Eighty-five of these operative patients (77%) returned to follow-up clinic one week post-operatively. Seven patients developed POC (< seven days postoperatively) (8%) (Table 2) with most (72%) being Clavien-Dindo grade I or II. There were two surgical site infections (SSI) (2%), and four wound dehiscences (4%). There were three unplanned readmissions (3%): one patient was admitted for treatment of a deep venous thrombosis, one patient with a SSI/wound dehiscence was admitted for local wound care, and one patient with significant scrotal edema was admitted for pain control and intravenous antibiotics. Another patient required a reoperation (< 1%) for debridement of a Pseudomonas infection of her skin graft following a mastectomy for a necrotic breast mass. Finally, one patient suffered a neurologic event during surgery and was transferred to rehab following his recovery. 

Table 2: Postoperative Complications

Variable	All 2014-2015 patients (7-day post-op) (n = 110) n (%)	Follow-up Cohort (> 1-year post-op) (n = 34) n (%)	p-value
Length of Hospital Stay (days), average (range)	2 (0-13)	2 (0-8)	0.74
Patients who developed POC Clavien-Dindo I Clavien-Dindo II Clavien-Dindo III Clavien-Dindo IV	7 (6) 2 (29) 3 (43) 1 (14) 1 (14)	2 (6) 0 2 (6) 0 0	0.65
Surgical site infections (SSI)	2 (2)	2 (6)	1.00
Wound dehiscence	4 (4)	1 (3)	1.00
Sepsis	0	0	--
Readmission	3 (3)	0	--
Reoperation	1 (<1)	0	--
Inguinal Hernia Repair Complications Chronic groin pain Hernia recurrence	-- --	0 1 (3)	--
Open Prostatectomy Complications Urethral Stricture Impotence Incontinence	-- -- --	0 2 (25) 0	--

Of 110 patients, 96 (87%) had phone numbers recorded. Phone contact was achieved in 25 (23%) of these patients and 13 (12%) of the patients reached by phone subsequently returned to clinic. Long-term follow-up was obtained in a total of 34 (31%) patients. Twenty (59%) of these follow-up patients returned to clinic and 14 (42%) follow-up patients who could not return to clinic were solely interviewed over the phone. Seven patients (21%) who were not contacted via mobile phone returned to clinic (Figure 2). Prior to using mobile phones to facilitate follow-up (i.e., during 2014 and 2015 post-operative clinics), a total of only four operative patients followed-up in clinic.
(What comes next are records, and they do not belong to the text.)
/-- Settles O20: the three cases of the window expiry. -/
theorem expireEscalatesThenTimesOut : Obligations.ExpireEscalatesThenTimesOut := by
  intro s
  refine ⟨fun hs ha => ?first, fun hs ha => ?second, fun hs => ?held⟩
  case first => rw [exec_expire, expireWindow_first s hs ha, sendTrigger_eq, hs]
  case second => rw [exec_expire, expireWindow_second s hs ha]; rfl
  case held => rw [exec_expire, expireWindow_held s hs]

/-! The table's rows. -/

theorem handshakeTable_awaiting {h : HsState} (hs : h = .awaitingReply) (a : Fin 2) (x : HsInput) :
    handshakeTable h a x = awaitingCell a x := by
  rw [hs, handshakeTable]

theorem handshakeTable_held {h : HsState} (hs : h ≠ .awaitingReply) (a : Fin 2) (x : HsInput) :
    handshakeTable h a x = heldCell h x := by
  cases h with
  | awaitingReply => exact absurd rfl hs
  | idle => rfl
  | abnormal => rfl
  | readyToAcquire => rfl

/-- The column TRIG is the same in every row. -/
theorem handshakeTable_trig (h : HsState) (a : Fin 2) : handshakeTable h a .trig = ⟨.awaitingReply, 0, true, .trigSent 0⟩ := by
  by_cases hs : h = .awaitingReply
  · rw [handshakeTable_awaiting hs, awaitingCell]
  · rw [handshakeTable_held hs, heldCell]

/-! What a cell leaves. -/

theorem followsCell_send (s : State) (a : Fin 2) :
    followsCell s ⟨.awaitingReply, a, true, .trigSent a⟩ = sendTrigger a s := rfl

theorem followsCell_move (s : State) (h : HsState) (a : Fin 2) (e : Event) :
    followsCell s ⟨h, a, false, e⟩ = afterEvent e (writeHs h a s) := rfl

/-- A cell with the state's own entries only reports its event. -/
theorem followsCell_stay (s : State) (e : Event) : followsCell s ⟨s.hsState, s.hsAttempt, false, e⟩ = afterEvent e s := rfl

/-! The table's columns. The rows other than AwaitingReply write attempt 0, which changes nothing because the attempt is 0 there
(rules R17, R95 (c)). -/

theorem sendTrigger_follows_table (s : State) :
    sendTrigger 0 s = followsCell s (handshakeTable s.hsState s.hsAttempt .trig) := by
  rw [handshakeTable_trig, followsCell_send]

section
variable {s : State} (hatt : s.hsAttempt ≠ 0 → s.hsState = .awaitingReply)
include hatt

/-- Outside AwaitingReply a cell that keeps the state only reports its event. -/
theorem followsCell_held (hs : s.hsState ≠ .awaitingReply) (e : Event) :
    followsCell s ⟨s.hsState, 0, false, e⟩ = afterEvent e s := by
  have hzero : s.hsAttempt = 0 := by_contra fun h => hs (hatt h)
  rw [← hzero, followsCell_stay]

theorem expireWindow_follows_table :
    expireWindow s = followsCell s (handshakeTable s.hsState s.hsAttempt .expire) := by
  rcases expireWindow_cases s with ⟨hs, ha, hsent⟩ | ⟨hs, ha, hout⟩ | ⟨hs, hheld⟩
  · rw [hsent, handshakeTable_awaiting hs, awaitingCell, if_pos ha, followsCell_send]
  · rw [hout, handshakeTable_awaiting hs, awaitingCell, if_neg ha, followsCell_move]; rfl
  · rw [hheld, handshakeTable_held hs, heldCell, followsCell_held hatt hs]

/-- A handshake reply follows the column whose AwaitingReply cell is what it does there (`hawait`) and whose other cells are
HS_UNSOLICITED (`hheld`) (rules R90, R92). -/
theorem hsReply_follows_table {c : RxClass} {k : State → State} {x : HsInput}
    (hawait : k s = followsCell s (awaitingCell s.hsAttempt x))
    (hheld : heldCell s.hsState x = ⟨s.hsState, 0, false, .hsUnsolicited c s.hsState⟩) :
    hsReply c k s = followsCell s (handshakeTable s.hsState s.hsAttempt x) := by
  by_cases hs : s.hsState = .awaitingReply
  · rw [hsReply_awaiting c k s hs, handshakeTable_awaiting hs, hawait]
  · rw [hsReply_held c k s hs, handshakeTable_held hs, hheld, followsCell_held hatt hs]

theorem hsReadyReply_follows_table (b : Buffer) :
    hsReadyReply b s = followsCell s (handshakeTable s.hsState s.hsAttempt (.ready (byteAt b 5))) := by
  rw [hsReadyReply]
  exact hsReply_follows_table hatt rfl rfl

theorem hsZeroReply_follows_table : hsZeroReply s = followsCell s (handshakeTable s.hsState s.hsAttempt .zero) := by
  rw [hsZeroReply]
  exact hsReply_follows_table hatt rfl rfl

theorem hsFailReply_follows_table : hsFailReply s = followsCell s (handshakeTable s.hsState s.hsAttempt .fail) := by
  rw [hsFailReply]
  exact hsReply_follows_table hatt rfl rfl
Figure 2. Follow-up Methods (> 1 year postoperative)

Among follow-up patients, mean length of follow-up was 17.8 months (range: 3–60). Mean age was 45 years (range: 6–76) and the majority of patients were male (91%). Mean travel time for patients was 65 minutes (range: 5–300 minutes), and the majority of patients used a motorcycle to travel to clinic. Half were manual laborers, mostly farmers, and the rest were either unemployed, students or other various professions such as tailors or craftsmen. Operations received were primarily inguinal hernia repair (41%) and open prostatectomy (24%) although 29% of patients received a variety of different operations including: cystoscopy and dilation (1), celiotomy for bilateral kidney stone obstruction (1), meatoplasty (1) and I&D of a neck mass (1).  In this cohort, there were two (6%) reported SSIs and one (3%) reported wound dehiscence; both patients had received prostatectomies. One SSI was not diagnosed in a patient during the previous perioperative clinic because he had chosen to follow-up at another distant hospital. There were no reported episodes of sepsis, no readmissions or reoperations (Table 2). 
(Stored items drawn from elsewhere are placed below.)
/-- The one-time-programmable memory (Table 4-1). -/
structure Otp where
  /-- DeviceSerial of the manufacturing block, 12 characters, R112, Table 6-4 -/
  serial : Bytes := (List.range 12).map Config.serialByte
  /-- the grade: false BL-420-I, true BL-420-X, R7, R568 -/
  gradeX : Bool := false
  /-- HardwareRevision, Table 6-4 -/
  hardwareRevision : BitVec 16 := 0
  /-- the converter trims of the manufacturing block: offset and gain of each converter, skew of each pair, R501 -/
  offset : Vector (BitVec 16) 4 := Vector.ofFn fun n => Config.otpOffset n.val
  gain : Vector (BitVec 16) 4 := Vector.ofFn fun n => Config.otpGain n.val
  skew : Vector (BitVec 9) 2 := Vector.ofFn fun n => Config.otpSkew n.val
  /-- the reference trim of the manufacturing block, R501 -/
  refTrim : BitVec 16 := Config.otpReference
  /-- the production test records of the manufacturing block, Table 4-1, R501 -/
  testRecords : Bytes := Config.otpTestRecords
  /-- the range reserved for Haldantus service, Table 4-1 -/
  service : Bytes := Config.otpService
  /-- the eight configuration blocks, R112, R113 -/
  blocks : Vector ConfigBlock 8 := (Vector.replicate 8 {}).set 0 factoryBlock
  /-- the three copies of BEGUN, R113 -/
  begun : Vector Byte 3 := Vector.replicate 3 1
  /-- the three copies of DONE, R113 -/
  done : Vector Byte 3 := Vector.replicate 3 1
  /-- the six key slots, R341, Table 14-2 -/
  slots : Vector KeySlot 6 :=
    #v[burnedSlot 0 1 32, burnedSlot 1 2 64, burnedSlot 2 3 32, burnedSlot 3 4 32, burnedSlot 4 4 32, {}]
  /-- the three copies of the read-lock byte, R341 -/
  locks : Vector Byte 3 := Vector.replicate 3 0x19
deriving DecidableEq, Repr

/-- SEC_CFG_STAT, loaded when SEC comes up (Table 4-4). -/
structure CfgStat where
  /-- [7:0], Table 4-4 -/
  begun : Byte := 0
  /-- [15:8], Table 4-4 -/
  done : Byte := 0
  /-- [23:16], Table 4-4 -/
  valid : Byte := 0
  /-- [26:24], Table 4-4 -/
  newest : BitVec 3 := 0
  /-- [27], Table 4-4 -/
  busy : Bool := false
  /-- [28], Table 4-4 -/
  ptrCorr : Bool := false
deriving DecidableEq, Repr

/-- A COMMIT that was accepted and has not replied (R117, R577). -/
structure CommitJob where
  gen : Byte
  records : List Entry
  ctime : Time
  trusted : Bool
  sealWord : Word
  requester : Requester
deriving DecidableEq, Repr

/-- The running settings and their bookkeeping. -/
structure Settings where
  /-- the running value of every OTP-class entry, in ascending address order, R115 -/
  running : List Entry := []
  /-- ConfigGeneration: the generation the running settings descend from, Table 4-5 -/
  generation : Byte := 0
  /-- ConfigDirty, Table 4-5 -/
  dirty : Bool := false
  /-- a COMMIT under way, R117 -/
  commit : Option CommitJob := none
  /-- how many more OTP read-backs fail; the medium's own faults, R117, Table 4-6 -/
  otpFaults : Nat := 0
deriving DecidableEq, Repr

/-! ### Tariffs, clock and billing (13) -/

/-- Table 13-4. -/
inductive RecordKind where
  | genesis | boundary | step | regainTrust | trustLost | subFull | secondSession | brownOut | resetClose | incomplete
deriving DecidableEq, Repr

/-- One sub-interval of a record: offset in ms, code in force, input code (Table 13-3). -/
structure SubInterval where
  offsetMs : Word
  inForce : BitVec 2
  input : BitVec 2
deriving DecidableEq, Repr

/-- A ledger record in structured form (Table 13-3), without PREV and SIG. -/
structure Record where
  kind : RecordKind := .genesis
  trusted : Bool := false
  adjusted : Bool := false
  loss : Bool := false
  incomplete : Bool := false
  session : Bool := false
  threePhase : Bool := false
  default : Bool := false
  index : Word := 0
  start : Time := 0
  endT : Time := 0
  subs : List SubInterval := []
  intervalMin : Byte := 0
  lossWh : BitVec 16 := 0
  account : Word := 0
  sessionWh : Word := 0
  stop : Byte := 0
  sflags : Byte := 0
  adjustMs : Int := 0
  tsCounter : Word := 0
  /-- phase p, code k at index 4p + k, mWh -/
  imports : List (BitVec 48) := List.replicate 12 0
  reactive : List (BitVec 48) := List.replicate 3 0
deriving DecidableEq, Repr

/-- A record as it stands in log flash: its structure, the hash of its predecessor, its signature, and whether it reads back. -/
structure Stored where
  record : Record
  prev : Bytes
  sig : Bytes
  readable : Bool
deriving DecidableEq, Repr

/-- STATE of the pending-close area (R328). -/
inductive PendingState where
  | none | open | pending | written
deriving DecidableEq, Repr

/-- AON's clock and tariff registers and the billing state. -/
structure Billing where
  /-- AON_TARIFF.RAW, Table 13-5 -/
  raw : BitVec 2 := 0
  /-- AON_TARIFF.INPUT, TariffInputCode, Table 13-5 -/
  input : BitVec 2 := 0
  /-- AON_TARIFF.IN_FORCE, Table 13-5, R311 -/
  inForce : BitVec 2 := 0
  /-- AON_TARIFF.DEFAULT, Table 13-5 -/
  default : Bool := true
  /-- TariffChanges (RT), Table 6-7 -/
  changes : Word := 0
  /-- the clock: seconds and fraction, AON_RTC_LO/HI, Table 13-6, R313 -/
  clock : Time := 0
  /-- AON_CLK_STAT.VALID, Table 13-6 -/
  valid : Bool := false
  /-- AON_CLK_STAT.TRUSTED, ClockTrusted, Table 13-6 -/
  trusted : Bool := false
  /-- remaining slew in units of 2 ms, signed, AON_CLK_STAT.SLEW_LEFT, Table 13-6, R316 -/
  slewLeft : BitVec 16 := 0
  /-- remaining slew in counts of 1/65 536 s, signed, R316 -/
  slewCounts : Int := 0
  /-- ticks since the last slew count, R316 -/
  slewTicks : BitVec 8 := 0
  /-- RTC ticks since AON started from nothing: the AON running time, R352, R480 -/
  running : Nat := 0
  /-- running time at which time was last untrusted, R352 -/
  untrustedSince : Nat := 0
  /-- LastAdjustMs (RT), Table 6-6, R315 -/
  lastAdjustMs : Int := 0
  /-- TS_COUNTER, last accepted time-set COUNTER, Table 4-8, R319 -/
  tsCounter : Word := 0
  /-- AON running seconds at which an unapplied beacon adjustment was last logged, Table 13-1 -/
  adjustLogged : Option Nat := none
  /-- STATE of the pending-close area, R328 -/
  pendState : PendingState := .none
  /-- the open or pending record of that area, R328 -/
  openRec : Record := {}
  /-- the pending-close area's CRC-32C matches, R328, R336 -/
  pendCrcOk : Bool := false
  /-- the interval length of the running interval, minutes, R321 -/
  intervalMin : Byte := 15
  /-- samples for which RAW has been unchanged, no higher than the longest debounce, R310 -/
  rawSame : Nat := 0
  /-- the code that MET applied last: TariffChanges counts what differs from it, R311 -/
  applied : BitVec 2 := 0
  /-- events of held records that wait until log flash can be written, R334 -/
  heldDue : Nat := 0
  /-- a change of trust closed a record in the running metrology period, R332 -/
  trustFresh : Bool := false
  /-- a session has ended within the open record, R324 -/
  endedInRecord : Bool := false
  /-- closed records that await signing and writing by Laurel-B, oldest first, R320, R331 -/
  closed : List Record := []
  /-- how many of the newest closed records closed within the running metrology period: their energies wait for its end, R320 -/
  closedFresh : Nat := 0
  /-- held unsigned records in retained RAM, at most four, R334 -/
  held : List Record := []
  /-- the next record written must carry LOSS with this bound, R308, R337 -/
  lossDue : Option (BitVec 16) := none
  /-- a held slot was discarded: INDEX and START for the next record, Table 4-7 -/
  discarded : Option (Word × Time) := none
  /-- the ledger in log flash, oldest first, R325, R327 -/
  ledger : List Stored := []
  /-- LedgerHeadIndex, Table 6-8 -/
  headIndex : Word := 0
  /-- LedgerHeadHash, Table 6-8, R326 -/
  headHash : Bytes := List.replicate 32 0
  /-- LedgerUntrusted, Table 6-8 -/
  untrustedCount : Word := 0
  /-- LedgerOldestIndex, Table 6-8 -/
  oldestIndex : Word := 0
  /-- at least one record has been written, R325 -/
  genesisDone : Bool := false
  /-- LedgerCursor, Table 6-8 -/
  cursor : Word := 0
  /-- ImportEnergyWh as at the newest record, mWh per phase and code, R175, R320 -/
  lgImports : List (BitVec 48) := List.replicate 12 0
  /-- ReactiveEnergyVarh as at the newest record, R175, R320 -/
  lgReactive : List (BitVec 48) := List.replicate 3 0
deriving DecidableEq, Repr

/-! ### Object dictionary (05) -/

/-- A request in the OD queue: who sent it, its opcode and its payload (R144). -/
structure QueuedPdu where
  requester : Requester
  /-- the SESSION number it carried, 0 outside KEYSEL 10b (Table 5-4) -/
  session : BitVec 16
  op : BitVec 4
  payload : Bytes
deriving DecidableEq, Repr

/-- A PDU the controller has built and not yet handed to its carrier. -/
structure Outgoing where
  path : Path
  prio : BitVec 2
  isNotify : Bool
  bytes : Bytes
deriving DecidableEq, Repr

/-- A receive window (R141): highest accepted SEQ and the map of the 32 SEQs below and at it. -/
structure Window32 where
  high : Word := 0
  map : Word := 0
deriving DecidableEq, Repr

/-- A WRITE-BLOCK transfer (R149). -/
structure Transfer where
  mailbox : Bool
  addr : BitVec 16
  total : Word
  data : Bytes
deriving DecidableEq, Repr

/-- A READ-BLOCK snapshot (R151). -/
structure BlockSnapshot where
  mailbox : Bool
  addr : BitVec 16
  data : Bytes
deriving DecidableEq, Repr

/-- A subscription (R152). -/
structure Subscription where
  mailbox : Bool
  plain : Bool
  addr : BitVec 16
  onChange : Bool
  periodic : Bool
  periodS : BitVec 16
  leaseS : BitVec 16
  last : Bytes
deriving DecidableEq, Repr

/-- The authenticated session (R139, R353). -/
structure AuthSession where
  number : BitVec 16
  counter : Word
  nonce : Bytes
  notAfter : Time
  /-- AON running time at acceptance, R354 -/
  acceptedAt : Nat
deriving DecidableEq, Repr

/-- The OD protocol engine of Laurel-B. -/
structure Od where
  /-- the request queue, at most 8, R144 -/
  queue : List QueuedPdu := []
  /-- mailbox PDUs that wait before the OD is served, R163 -/
  waiting : List Delivered := []
  /-- responses and NOTIFYs built and not yet handed over, R158 -/
  out : List Outgoing := []
  /-- window of node 0 under the link key, R141, Table 4-8 -/
  winNode0 : Window32 := {}
  /-- window of node 0 under the session key, R141 -/
  winNode0Session : Window32 := {}
  /-- window of the mailbox under the link key, R141, Table 4-8 -/
  winMbx : Window32 := {}
  /-- window of the mailbox under the session key, R141 -/
  winMbxSession : Window32 := {}
  /-- the recovery floor, R159 -/
  floor : Option Word := none
  /-- OdTxSeq (RT), Table 5-11, R142 -/
  txSeq : Word := 0
  /-- the controller's session SEQ, R142 -/
  txSession : Word := 0
  /-- the mailbox plain counter, R143 -/
  txPlain : Word := 1
  /-- OdServiceEpoch (RT), Table 5-11 -/
  serviceEpoch : BitVec 16 := 0
  /-- OdRxAccepted, Table 5-11 -/
  rxAccepted : Word := 0
  /-- OdMacFailures, Table 5-11 -/
  macFailures : Word := 0
  /-- OdReplayDrops, Table 5-11 -/
  replayDrops : Word := 0
  /-- OdBusyRefusals, Table 5-11 -/
  busyRefusals : Word := 0
  /-- WRITE-BLOCK transfers, at most two, R150 -/
  transfers : List Transfer := []
  /-- READ-BLOCK snapshots, R151 -/
  snapshots : List BlockSnapshot := []
  /-- subscriptions, at most 32, R152 -/
  subs : List Subscription := []
  /-- the authenticated session, R139; retained by SEC as Island, R363 -/
  session : Option AuthSession := none
  /-- the last SESSION number given, R354 -/
  lastSession : BitVec 16 := 0
  /-- last accepted token COUNTER, grant area, R355 -/
  tokenCounter : Word := 0
  /-- log-flash mark of OdTxSeq, R142 -/
  markTx : Word := 0
  /-- log-flash mark of node 0's H, R142 -/
  markNode0 : Word := 0
  /-- log-flash mark of the token COUNTER, R355 -/
  markToken : Word := 0
  /-- status of the last OD request answered (Table 5-8), the model's own observation point -/
  lastStatus : Byte := 0
  /-- EventCursor, Table 6-22 -/
  eventCursor : Word := 0
  /-- DisplayMessage, Table 6-16 -/
  displayMessage : Bytes := [0x20#8]
  /-- FwUpdateMode, Table 6-20 -/
  fwUpdateMode : Byte := 0
deriving DecidableEq, Repr

/-! ### Session and pilot (01, 07) -/

/-- PilotStatus.PHASE (Table 6-23). -/
inductive Phase where
  | idle | connected | authorised | locked | offered | make | charging | break | ended | paused
deriving DecidableEq, Repr

/-- PilotStatus.STATE (Table 6-23). -/
inductive PilotState where
  | none | a | b | c | d | e | f | outOfBand
deriving DecidableEq, Repr

/-- PLT_CTRL.LEVEL (Table 7-7). -/
inductive PilotLevel where
  | steady | pwm | stateF
deriving DecidableEq, Repr

/-- The proximity band, PilotStatus.BAND and BAND_VALID (Table 6-23). -/
inductive Band where
  | notMeasured | open | outside | a13 | a20 | a32 | a63
deriving DecidableEq, Repr

/-- The held grant (Table 14-6, R350). -/
structure Grant where
  account : Word
  grantId : Word
  remaining : Word
  limitDeciA : BitVec 16
  notBefore : Time
  expiry : Time
  /-- AON running time from which the 24 h of R352 are counted -/
  countedFrom : Nat
  /-- it was accepted under trusted time, R352 -/
  fromTrusted : Bool := false
deriving DecidableEq, Repr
Among inguinal hernia repair patients, none reported chronic groin pain. There was one (3%) small asymptomatic recurrent hernia in a patient who underwent a bilateral hernia repair in 2014. Among prostatectomy patients, there were no reported urethral strictures, or incontinence. There were two patients (25%) who reported difficulty with ejaculation and/or maintaining an erection following surgery (Table 2).

There were two deaths three months following surgery due to non-surgical disease. One 68-year-old male appears to have died of a stroke or cardiac arrest and one 9-year-old male died of presumed lymphoma.
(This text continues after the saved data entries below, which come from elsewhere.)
-- ==== Sys2Proof/Machine/WindowOps.lean ====
section
/-! DEFINITION. The window comparators (11): the rule of R281 and the windows that the controller itself sets (Table 11-3). -/

namespace Sys2Proof.Machine

/-- A value in its source's coding: signed for S, unsigned otherwise (R281). -/
def codeValue (signed : Bool) (v : BitVec 16) : Int := if signed then v.toInt else v.toNat

/-- Back inside the band by the hysteresis; a bound at the end of the coding is not judged (R281). -/
def backInside (signed : Bool) (w : WinComp) (v : Int) : Bool :=
  let lo := codeValue signed w.low
  let hi := codeValue signed w.high
  let lowest : Int := if signed then -32768 else 0
  let highest : Int := if signed then 32767 else 65535
  (lo == lowest || lo + w.hys.toNat ≤ v) && (hi == highest || v ≤ hi - w.hys.toNat)

/-- One new value (R281): the window, and whether it fires. -/
def evalWindow (signed : Bool) (v : Int) (w : WinComp) : WinComp × Bool :=
  if !w.en then (w, false)
  else
    let n :=
      if !w.out then
        if v < codeValue signed w.low || codeValue signed w.high < v then { w with out := true, cnt := 1 } else w
      else if backInside signed w v then { w with out := false, cnt := 0 }
      else { w with cnt := satInc w.cnt }
    if n.cnt != w.cnt && n.cnt == n.count && n.out then ({ n with exits := satInc n.exits }, true) else (n, false)

/-- The window of index i. -/
def winAt (s : State) (i : Nat) : WinComp := s.adc.wins.toList.getD i {}

/-- s with window i replaced. -/
def setWin (i : Nat) (w : WinComp) (s : State) : State :=
  { s with adc := { s.adc with wins := s.adc.wins.setIfInBounds i w } }

/-- What firing does (Table 11-3): the host's FIRED bit for windows 0 to 7, an event for window 8. -/
def onFire (i : Nat) (s : State) : State :=
  if i < 8 then { s with adc := { s.adc with fired := setBit s.adc.fired i } }
  else if i = 8 then logEvent .window8 s
  else s

/-- A value reaches one window (R281, R286). -/
def feedWindow (signed : Bool) (v : Int) (i : Nat) (s : State) : State :=
  let r := evalWindow signed v (winAt s i)
  let s := setWin i r.1 s
  if r.2 then onFire i s else s

/-- A value of the source with code src reaches every window 0 to 7 that watches it. -/
def feedSource (signed : Bool) (src : Nat) (v : Int) (s : State) : State :=
  (List.range 8).foldl (fun s i => if (winAt s i).src.toNat = src then feedWindow signed v i s else s) s

/-- The stated points of Table 9-2 in mA: DC6, DC60, DC200, AC1, AC2, AC5. -/
def statedPoint (s : State) (n : Nat) : Nat :=
  [6, 60, 200, setting? s 12 2, 2 * setting? s 12 2, 5 * setting? s 12 2].getD n 0

/-- The window of a level, 0.85 times its stated point, rounded to 0.1 mA, in units of 10 µA (R232). -/
def levelWindow (s : State) (n : Nat) : Nat := roundDiv (85 * statedPoint s n) 10 * 10

/-- The count of a level (Table 9-2). -/
def levelCount (n : Nat) : Nat := [100, 10, 2, 40, 20, 3].getD n 0

/-- A level is armed: DC levels while SW7 enables detection, AC levels up to 300 mA (R231). -/
def levelArmed (s : State) (n : Nat) : Bool := if n < 3 then s.rcd.dcArmed else statedPoint s n ≤ 300

/-- SAFE sets the band of one of windows 10 to 15 (R282); its count starts again. -/
def levelBand (s : State) (n : Nat) (w : WinComp) : WinComp :=
  { w with en := levelArmed s n, src := if n < 3 then 0x11 else 0x10, count := BitVec.ofNat 8 (levelCount n)
           low := 0, high := BitVec.ofNat 16 (levelWindow s n - 1), hys := BitVec.ofNat 16 (levelWindow s n / 10)
           out := false, cnt := 0 }

/-- SAFE sets the bands of the given levels (R244, R282). -/
def setLevels (l : List Nat) (s : State) : State :=
  l.foldl (fun s n => { setWin (10 + n) (levelBand s n (winAt s (10 + n))) s with
    rcd := { s.rcd with counts := s.rcd.counts.setIfInBounds n 0, above := clearBit s.rcd.above n } }) s

/-- The upper junction limit of the grade in units of 1/128 °C (R568, Table 23-4): 115 °C for I, 135 °C for X. -/
def junctionLimit (s : State) : BitVec 16 := if s.otp.gradeX then 17280 else 14720

/-- The controller's own windows 8 and 9 (Table 11-3); 3000 mA is code 39 322 of COIL_SENSE (R558). -/
def ownWindows (s : State) : State :=
  let w8 := winAt s 8
  let w9 := winAt s 9
  setWin 9 { w9 with en := true, low := 0, high := 39321, count := 1 }
    (setWin 8 { w8 with en := true, low := 0x8000, high := junctionLimit s, count := 1 } s)

/-- ADC has come up: DC_ARMED follows SW7, and the controller's windows are set. -/
def adcConfigure (s : State) : State :=
  setLevels [0, 1, 2, 3, 4, 5] (ownWindows { s with
    rcd := { s.rcd with dcArmed := dcEnabled s }
    adc := { s.adc with offset := s.otp.offset, gain := s.otp.gain, skew := s.otp.skew } })

end Sys2Proof.Machine
end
Between the preoperative and postoperative period among all follow-up patients, there was a 71% reduction in reported pain (p <0.001), a 41% improvement in ability to complete activities of daily living (ADLs) (p = 0.001), and a 26% improvement in ability to complete work (p = 0.049) (Figure 1). Among the nine prostatectomy patients, all seven (100%) who were catheter-dependent prior to surgery no longer had indwelling catheters (p = 0.001). In addition, one year following surgery, obstructive urinary symptoms decreased by 25% (p = 0.015), hematuria decreased by 67% (p = 0.24), dysuria decreased by 100% (p < 0.001) and frequency of urination increased by 133% (p = 0.33) (Figure 3).

Discussion

Our study represents one of the first to successfully achieve long-term follow-up (> one year) for STSM patients using mobile phones to facilitate patient follow-up. Follow-up obtained was then utilized to measure the long-term outcomes of the operations performed, with a focus on late POC and the impact of operations upon patient QOL, both not measurable in the perioperative period. Our results demonstrate that mobile phones can be successfully utilized by STSMs to obtain long-term follow-up for patients in rural Haiti. STSMs should strive to obtain such follow-up data as the information obtained is essential in measuring the success of STSMs.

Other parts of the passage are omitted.